# Water settling in dishwasher



## Shamrock (Dec 3, 1999)

Water seems to 'ooze' into the dishwasher. Is that normal if you aren't usuing it regularly? 
I thought it might be from using the garbage disposal but I haven't used that lately.
It seems to take maybe weeks for it to cover the bottom of the dishwasher (inside).


----------



## Knotbored (Jun 5, 2004)

There is a vacuum break to prevent sewage water from backing up into the dishwasher. On new ones its a mechanical connection set into the sink (looks like a chrome cover plate) but I recall on older dishwashers it was just a loop in the drain hose placed higher then midway up the side of the dishwasher. If waste water id being siphoned into the washer you have a risky health situation ! FIX IT IMMEDIATLY !


----------



## Shamrock (Dec 3, 1999)

There is a looped (arched) hose that goes from dishwasher to water faucet under sink. That's what it looks like. Can you clean it out or what.
Could it be from a clog somewhere?


----------



## hewee (Oct 26, 2001)

If you don't use the dishwasher much then where it hooks up to the garbage disposal it can get junk in the line at the garbage disposal.

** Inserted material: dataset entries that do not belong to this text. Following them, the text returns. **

section
/-! Who writes what: the registers an instruction may write, and the statements about VF, the other parts and PC. -/

namespace Sys2Proof

/-- The general registers an instruction may write (10_state.md R21, R22, R35): its destination V[x], VF as a flag, and
V[0]..V[x] of Fx65. -/
def Instr.mayWrite : Instr → Reg → Prop
  | .ldVxKk x _, q | .addVxKk x _, q | .rnd x _, q | .ldVxDt x, q => q = x
  | .ldVxVy x _, q | .orVxVy x _, q | .andVxVy x _, q | .xorVxVy x _, q => q = x
  | .addVxVy x _, q | .subVxVy x _, q | .subnVxVy x _, q | .shr x _, q | .shl x _, q => q = regF ∨ q = x
  | .drw _ _ _, q => q = regF
  | .ldVxMem x, q => q.toNat ≤ x.toNat
  | _, _ => False

end Sys2Proof

namespace Sys2Proof.Machine

/-- Every register but those an instruction may write keeps its value, whether it completes or faults. -/
theorem exec_getV_of_not_mayWrite {i : Instr} {s t : State} {q : Reg} (h : exec i s = .next t)
    (hq : ¬ i.mayWrite q) : t.getV q = s.getV q := by
  cases i
  case ret =>
    simp only [exec, execRet] at h
    split at h <;> cases h <;> rfl
  case call nnn =>
    simp only [exec, execCall] at h
    split at h <;> cases h <;> rfl
  case ldBVx x => rcases State.withBlock_inv h with rfl | ⟨a, -, rfl⟩ <;> rfl
  case ldMemVx x => rcases State.withBlock_inv h with rfl | ⟨a, -, rfl⟩ <;> rfl
  case drw x y n =>
    rcases State.withBlock_inv h with rfl | ⟨a, -, rfl⟩
    · exact State.getV_setV_of_ne _ _ hq
    · rfl
  case ldVxMem x =>
    rcases State.withBlock_inv h with rfl | ⟨a, -, rfl⟩
    · have hx := x.isLt
      rw [State.getV_setRegs, Regs.getElem_load _ _ _ (by rw [Memory.length_readBytes]; omega), dif_neg]
      · rfl
      · rw [Memory.length_readBytes]; simp only [Instr.mayWrite] at hq; omega
    · rfl
  case seVxKk | sneVxKk | seVxVy | sneVxVy | skp | sknp =>
    cases h; rw [State.skipIf_eq]; rfl
  case addVxVy | subVxVy | subnVxVy | shr | shl =>
    cases h
    obtain ⟨hF, hx⟩ := not_or.1 hq
    rw [State.getV_writeFlagged, if_neg hF, if_neg hx]
  case ldVxKk | addVxKk | ldVxVy | orVxVy | andVxVy | xorVxVy | ldVxDt =>
    cases h; exact (State.getV_writePlain ..).trans (if_neg hq)
  case rnd => cases h; exact (State.getV_writePlain s.countDraw ..).trans (if_neg hq)
  all_goals cases h; rfl

/-- Settles O53: an instruction that may write VF is one of the listed ones. -/
theorem flagWrittenOnlyBy : Obligations.FlagWrittenOnlyBy := by
  unfold Obligations.FlagWrittenOnlyBy
  intro i s t h hne
  have hw : i.mayWrite regF := by
    by_contra hq
    exact hne (exec_getV_of_not_mayWrite h hq)
  cases i
  case addVxVy x y | subVxVy x y | shr x y | subnVxVy x y | shl x y => exact .inl ⟨x, y, by simp⟩
  case drw x y n => exact .inr (.inl ⟨x, y, n, rfl⟩)
  case ldVxKk x kk | addVxKk x kk | rnd x kk =>
    obtain rfl : regF = x := hw
    exact .inr (.inr (.inl ⟨kk, by simp⟩))
  case ldVxVy x y | orVxVy x y | andVxVy x y | xorVxVy x y =>
    obtain rfl : regF = x := hw
    exact .inr (.inr (.inr (.inl ⟨y, by simp⟩)))
  case ldVxDt x =>
    obtain rfl : regF = x := hw
    exact .inr (.inr (.inr (.inr (.inl rfl))))
  case ldVxMem x =>
    obtain rfl : regF = x := BitVec.eq_of_toNat_eq (Nat.le_antisymm hw (Nat.le_of_lt_succ x.isLt))
    exact .inr (.inr (.inr (.inr (.inr rfl))))
  all_goals exact hw.elim

theorem Faulted.eq_takeFault {s t : State} {i : Instr} (h : Faulted s i t) : ∃ k w a, t = s.takeFault k w a := by
  cases h <;> exact ⟨_, _, _, rfl⟩

/-- The instructions that can fault at EXECUTE (60_exceptions.md R312, R313, R315). -/
theorem Faulted.raisedBy {s t : State} {i : Instr} (h : Faulted s i t) :
    i = .ret ∨ (∃ nnn, i = .call nnn) ∨ (∃ x y n, i = .drw x y n) ∨
      ∃ x, i = .ldBVx x ∨ i = .ldMemVx x ∨ i = .ldVxMem x := by
  cases h with
  | underflow => exact .inl rfl
  | overflow nnn => exact .inr (.inl ⟨nnn, rfl⟩)
  | outOfRange _ _ _ _ hi => exact .inr (.inr hi)

theorem Completed.stackWriter {s t : State} {i : Instr} (h : Completed i s t) (hne : t.stack ≠ s.stack) :
    i = .ret ∨ ∃ nnn, i = .call nnn := by
  rcases h.stack with e | ⟨hi, -⟩ | ⟨-, -, hi⟩
  · exact absurd e hne
  · exact .inl hi
  · exact .inr hi

theorem Completed.pauseWriter {s t : State} {i : Instr} (h : Completed i s t)
    (hne : t.paused ≠ s.paused ∨ t.waitReg ≠ s.waitReg) : ∃ x, i = .ldVxK x := by
  rcases h.pauseState with ⟨ep, ew⟩ | ⟨hi, -⟩
  · exact hne.elim (absurd ep) (absurd ew)
  · exact hi

theorem Completed.memoryWriter {s t : State} {i : Instr} (h : Completed i s t) (hne : t.mem ≠ s.mem) :
    ∃ x, i = .ldBVx x ∨ i = .ldMemVx x := by
  rcases h.memory with e | ⟨-, hi⟩
  · exact absurd e hne
  · exact hi

/-- Settles O54: a fault changes the record only, and a completed instruction the parts it writes. -/
theorem partsHaveTheirWriters : Obligations.PartsHaveTheirWriters := by
  unfold Obligations.PartsHaveTheirWriters
  intro i s t h
  rcases exec_cases h with hf | hc
  · obtain ⟨k, w, a, rfl⟩ := hf.eq_takeFault
    exact ⟨absurd rfl, absurd rfl, absurd rfl, absurd rfl, absurd rfl, (·.elim (absurd rfl) (absurd rfl)), absurd rfl,
      fun _ => hf.raisedBy⟩
  · exact ⟨hc.addressReg, hc.stackWriter, hc.delayTimer, hc.soundTimer, hc.display, hc.pauseWriter, hc.memoryWriter,
      absurd hc.fault⟩

/-- Settles O55: with no fault in `t`, the instruction completed. -/
theorem pcAfterInstruction : Obligations.PcAfterInstruction := by
  unfold Obligations.PcAfterInstruction
  intro i s t h _ ht
  rcases exec_cases h with hf | hc
  · cases hf <;> cases ht
  · rcases hc.pc with e | e | ⟨e, -⟩ | ⟨-, e⟩
    · exact .inl e
    · exact .inr (.inl e)
    · exact .inr (.inr (.inl e))
    · exact .inr (.inr (.inr e))

end Sys2Proof.Machine
end

section
/-! The reset values (10_state.md R38), and CALL with its RET (42_control_flow.md R190, R192). -/

namespace Sys2Proof.Machine

/-- Settles O1. -/
theorem resetStateValues : Obligations.ResetStateValues := by
  unfold Obligations.ResetStateValues
  refine ⟨by decide, fun a ha _ => ?_, fun r => ?_, rfl, rfl, rfl, rfl, rfl, fun x y _ _ => ?_, rfl, rfl, rfl⟩
  · exact List.getD_eq_default fontBytes _ ha
  · exact Vector.getElem_replicate _
  · exact FrameBuffer.pixel_clear x y

theorem exec_call_of_room {s : State} (nnn : Addr) (h : s.stack.length < 16) :
    exec (.call nnn) s = .next ((s.advance.push s.advance.pc).setPc (zextAddr nnn)) := by
  rw [exec, execCall, if_pos h]

theorem exec_ret_of_top {s : State} {a : Word} (h : s.top = some a) : exec .ret s = .next (s.dropTop.setPc a) := by
  rw [exec, execRet, h]

/-- Popping what was pushed gives the stack back (10_state.md R28). -/
theorem State.dropTop_push (s : State) (a : Word) : (s.push a).dropTop = s := by
  simp [State.push, State.dropTop]

/-- Settles O25: CALL then RET is, in effect, the pre-advance alone. -/
theorem callThenReturn : Obligations.CallThenReturn := by
  unfold Obligations.CallThenReturn
  intro nnn s hroom
  refine ⟨_, s.setPc (s.pc + 2), exec_call_of_room nnn hroom, ?_, toNat_add_two s.pc, sameOutside_setPc s _⟩
  have htop : ((s.advance.push s.advance.pc).setPc (zextAddr nnn)).top = some (s.pc + 2) := State.top_push _ _
  rw [exec_ret_of_top htop]
  congr 1
  exact congrArg (·.setPc (s.pc + 2)) (State.dropTop_push (s.setPc (zextAddr nnn)) _)

end Sys2Proof.Machine
end

section
/-! Memory and the instructions (20_memory.md): the word Fx55 stores where PC then points is the next one fetched (R74),
and no instruction but Dxyn, Fx33, Fx55 and Fx65 looks at memory (R65). -/

namespace Sys2Proof.Machine

/-- A STEP in RUN whose fetch word decodes executes that instruction (40_execution.md R120). -/
theorem step_of_decode_fetchWord {s : State} {i : Instr} (hrun : s.Running) (hpc : s.pc.toNat ≤ 0xFFE)
    (hdec : decode s.fetchWord = .ok i) : step s = exec i s := by
  rcases s.stepFront_cases with ⟨h, -⟩ | ⟨-, h, -⟩ | ⟨-, -, ⟨e, h⟩, -⟩ | ⟨-, -, j, h, hfront⟩
  · exact absurd hrun h
  · omega
  · cases hdec.symm.trans h
  · cases hdec.symm.trans h
    rw [step, hfront]

/-- Fx55 with its whole block inside the array completes (45_index_memory.md R284). -/
theorem exec_ldMemVx_of_inside {s : State} (x : Reg) (h : s.i.toNat + x.toNat ≤ 0xFFF) :
    exec (.ldMemVx x) s = .next (s.advance.store s.i.toNat (s.regBlock x)) :=
  s.withBlock_of_inside _ _ _ (.inr (by omega))

/-- After the stores of Fx55 the byte at I + r is V[r], for every r up to x (45_index_memory.md R284). -/
theorem Memory.read_writeBytes_regBlock {s : State} (hmem : s.MemOk) {x r : Reg} (hin : s.i.toNat + x.toNat ≤ 0xFFF)
    (hr : r.toNat ≤ x.toNat) : (s.mem.writeBytes s.i.toNat (s.regBlock x)).read (s.i.toNat + r.toNat) = s.getV r := by
  have hlen := s.length_regBlock x
  rw [Memory.read_writeBytes _ hmem (by omega), dif_pos (by omega), State.getElem_regBlock]
  simp

/-- Settles O50: FETCH reads the two bytes as they were stored. -/
theorem storedWordIsFetched : Obligations.StoredWordIsFetched := by
  unfold Obligations.StoredWordIsFetched
  intro x s t a b i hmem hrun hin h hab hbx hpc hdec
  cases (exec_ldMemVx_of_inside x hin).symm.trans h
  refine step_of_decode_fetchWord hrun (by omega) ?_
  have hhigh := Memory.read_writeBytes_regBlock hmem hin (r := a) (by omega)
  have hlow := Memory.read_writeBytes_regBlock hmem hin hbx
  rw [hab, ← Nat.add_assoc] at hlow
  rw [State.fetchWord, hpc, State.store_mem, State.advance_mem, hhigh, hlow]
  exact hdec

/-- A skip, taken or not, does not look at memory (42_control_flow.md R198). -/
theorem State.skipIf_setMem (s : State) (m : Memory) (c : Bool) : (s.setMem m).skipIf c = (s.skipIf c).setMem m := by
  rw [State.skipIf_eq, State.skipIf_eq]; rfl

theorem State.top_setMem (s : State) (m : Memory) : (s.setMem m).top = s.top := rfl

/-- Settles O57: RET and CALL decide on the stack and a skip on registers and keys; every other meaning is one update
of the state that leaves memory aside. -/
theorem memoryReadOnlyBy : Obligations.MemoryReadOnlyBy := by
  unfold Obligations.MemoryReadOnlyBy
  intro i s t m h hdrw hblock
  change exec i (s.setMem m) = .next (t.setMem m)
  cases i
  case drw x y n => exact absurd rfl (hdrw x y n)
  case ldBVx x => exact absurd rfl (hblock x).1
  case ldMemVx x => exact absurd rfl (hblock x).2.1
  case ldVxMem x => exact absurd rfl (hblock x).2.2
  case ret =>
    rw [exec, execRet] at h ⊢
    rw [State.top_setMem]
    cases htop : s.top <;> rw [htop] at h <;> cases h <;> rfl
  case call nnn =>
    rw [exec, execCall] at h ⊢
    rw [State.setMem_stack]
    by_cases hroom : s.stack.length < Config.stackDepth
    · rw [if_pos hroom] at h ⊢; cases h; rfl
    · rw [if_neg hroom] at h ⊢; cases h; rfl
  case seVxKk | sneVxKk | seVxVy | sneVxVy | skp | sknp =>
    cases h
    exact congrArg Host.Outcome.next (s.skipIf_setMem m _)
  all_goals cases h; rfl
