/-- The register number of a 3-bit field (R12). -/
def RegNo.ofBits (b : BitVec 3) : RegNo :=
  match b.toNat with
  | 0 => .n0 | 1 => .n1 | 2 => .n2 | 3 => .n3
  | 4 => .n4 | 5 => .n5 | 6 => .n6 | _ => .n7

/-- The 3-bit field of a register number (R12). -/
def RegNo.toBits : RegNo → BitVec 3
  | .n0 => 0#3 | .n1 => 1#3 | .n2 => 2#3 | .n3 => 3#3
  | .n4 => 4#3 | .n5 => 5#3 | .n6 => 6#3 | .n7 => 7#3

/-- The register part that `rm` names in a 16-bit form (R82). -/
def Base16.ofBits (b : BitVec 3) : Base16 :=
  match b.toNat with
  | 0 => .bxsi | 1 => .bxdi | 2 => .bpsi | 3 => .bpdi
  | 4 => .si | 5 => .di | 6 => .bp | _ => .bx

/-- The `rm` number of a 16-bit register part (R82). -/
def Base16.toBits : Base16 → BitVec 3
  | .bxsi => 0#3 | .bxdi => 1#3 | .bpsi => 2#3 | .bpdi => 3#3
  | .si => 4#3 | .di => 5#3 | .bp => 6#3 | .bx => 7#3

/-- The scale of a SIB byte's bits 7:6 (R83). -/
def Scale.ofBits (b : BitVec 2) : Scale :=
  match b.toNat with
  | 0 => .x1 | 1 => .x2 | 2 => .x4 | _ => .x8

/-- The SIB bits 7:6 of a scale (R83). -/
def Scale.toBits : Scale → BitVec 2
  | .x1 => 0#2 | .x2 => 1#2 | .x4 => 2#2 | .x8 => 3#2

/-- One byte from the front. -/
def takeByte : List Byte → Dec (Byte × List Byte)
  | b :: bs => .ok (b, bs)
  | [] => .error .short

/-- A little-endian 16-bit field from the front (R45, R89). -/
def takeWord : List Byte → Dec (Word × List Byte)
  | b0 :: b1 :: bs => .ok (b1 ++ b0, bs)
  | _ => .error .short

/-- A little-endian 32-bit field from the front (R45, R89). -/
def takeDWord : List Byte → Dec (DWord × List Byte)
  | b0 :: b1 :: b2 :: b3 :: bs => .ok (b3 ++ b2 ++ b1 ++ b0, bs)
  | _ => .error .short

/-! ### Prefixes (R72 to R77) -/

/-- What a prefix byte is (R72). -/
inductive PrefixByte where
  | opSize | addrSize | lock
  | seg (r : SegName)
  | rep (c : RepCond)
  deriving DecidableEq, Repr

/-- The prefix bytes of R72; any other byte is the opcode. -/
def prefixOf (b : Byte) : Option PrefixByte :=
  match b.toNat with
  | 0x66 => some .opSize
  | 0x67 => some .addrSize
  | 0x26 => some (.seg .es)
  | 0x2E => some (.seg .cs)
  | 0x36 => some (.seg .ss)
  | 0x3E => some (.seg .ds)
  | 0x64 => some (.seg .fs)
  | 0x65 => some (.seg .gs)
  | 0xF3 => some (.rep .repe)
  | 0xF2 => some (.rep .repne)
  | 0xF0 => some .lock
  | _ => none

/-- The byte of a segment override (R72). -/
def SegName.overrideByte : SegName → Byte
  | .es => 0x26#8 | .cs => 0x2E#8 | .ss => 0x36#8 | .ds => 0x3E#8 | .fs => 0x64#8 | .gs => 0x65#8

/-- The byte of a repeat prefix (R72, R76). -/
def RepCond.prefixByte : RepCond → Byte
  | .repe => 0xF3#8
  | .repne => 0xF2#8

/-- The prefixes seen so far: at most one of each group of R73. -/
structure Prefixes where
  pfx : Pfx
  seg : Option SegName
  rep : Option RepCond
  deriving DecidableEq, Repr

/-- No prefix. -/
def Prefixes.empty : Prefixes := ⟨⟨false, false⟩, none, none⟩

http://www.acmehowto.com/howto/appliance/dishwasher/dishwasher.php

Take the top off of the air gap on the sink top.

Your be able to see if it is working ok but your need to run the dishwasher and then set it so it drains, But with the air gap cover off your get water all over. Get a glass that you can turn upside down and cover the air gap so your be able to see everything and keep water from getting all over the place.
There is also after you take the cover off another part screwed on cap that you can take off to see things better but make sure that you get it put back on right or it will come off when you run the dishwasher.

http://www.popularmechanics.com/home_improvement/home_owner_clinic/1275531.html
http://www.acmehowto.com/howto/appliance/dishwasher/check/airgap.php

More images here.
http://www.precisioninstall.net/catalog/sec11.html
Your see all the parts in the 2nd TWIN INLET DISHWASHER AIR GAP picture. You will not have a twin model but the rest will look the same or some what the same.
The 2nd TWIN INLET DISHWASHER AIR GAP picture your see the cap at the very top and then just under it the part I said you can undo to look into the lines. Just get it back on right or it will come off when water goes tru it and your have water all over the place.


----------



## kiwiguy (Aug 17, 2003)

The connection of the dishwasher to either (or both) hot and cold water is via solenoid valves.

The most common cause of a slow build-up would be one of the valves having a poor seat.

Exactly the same as a dripping tap....

Except you probably need to renew the entire valve.


----------



## Shamrock (Dec 3, 1999)

Mine doesn't have an air gap on the sink top.


----------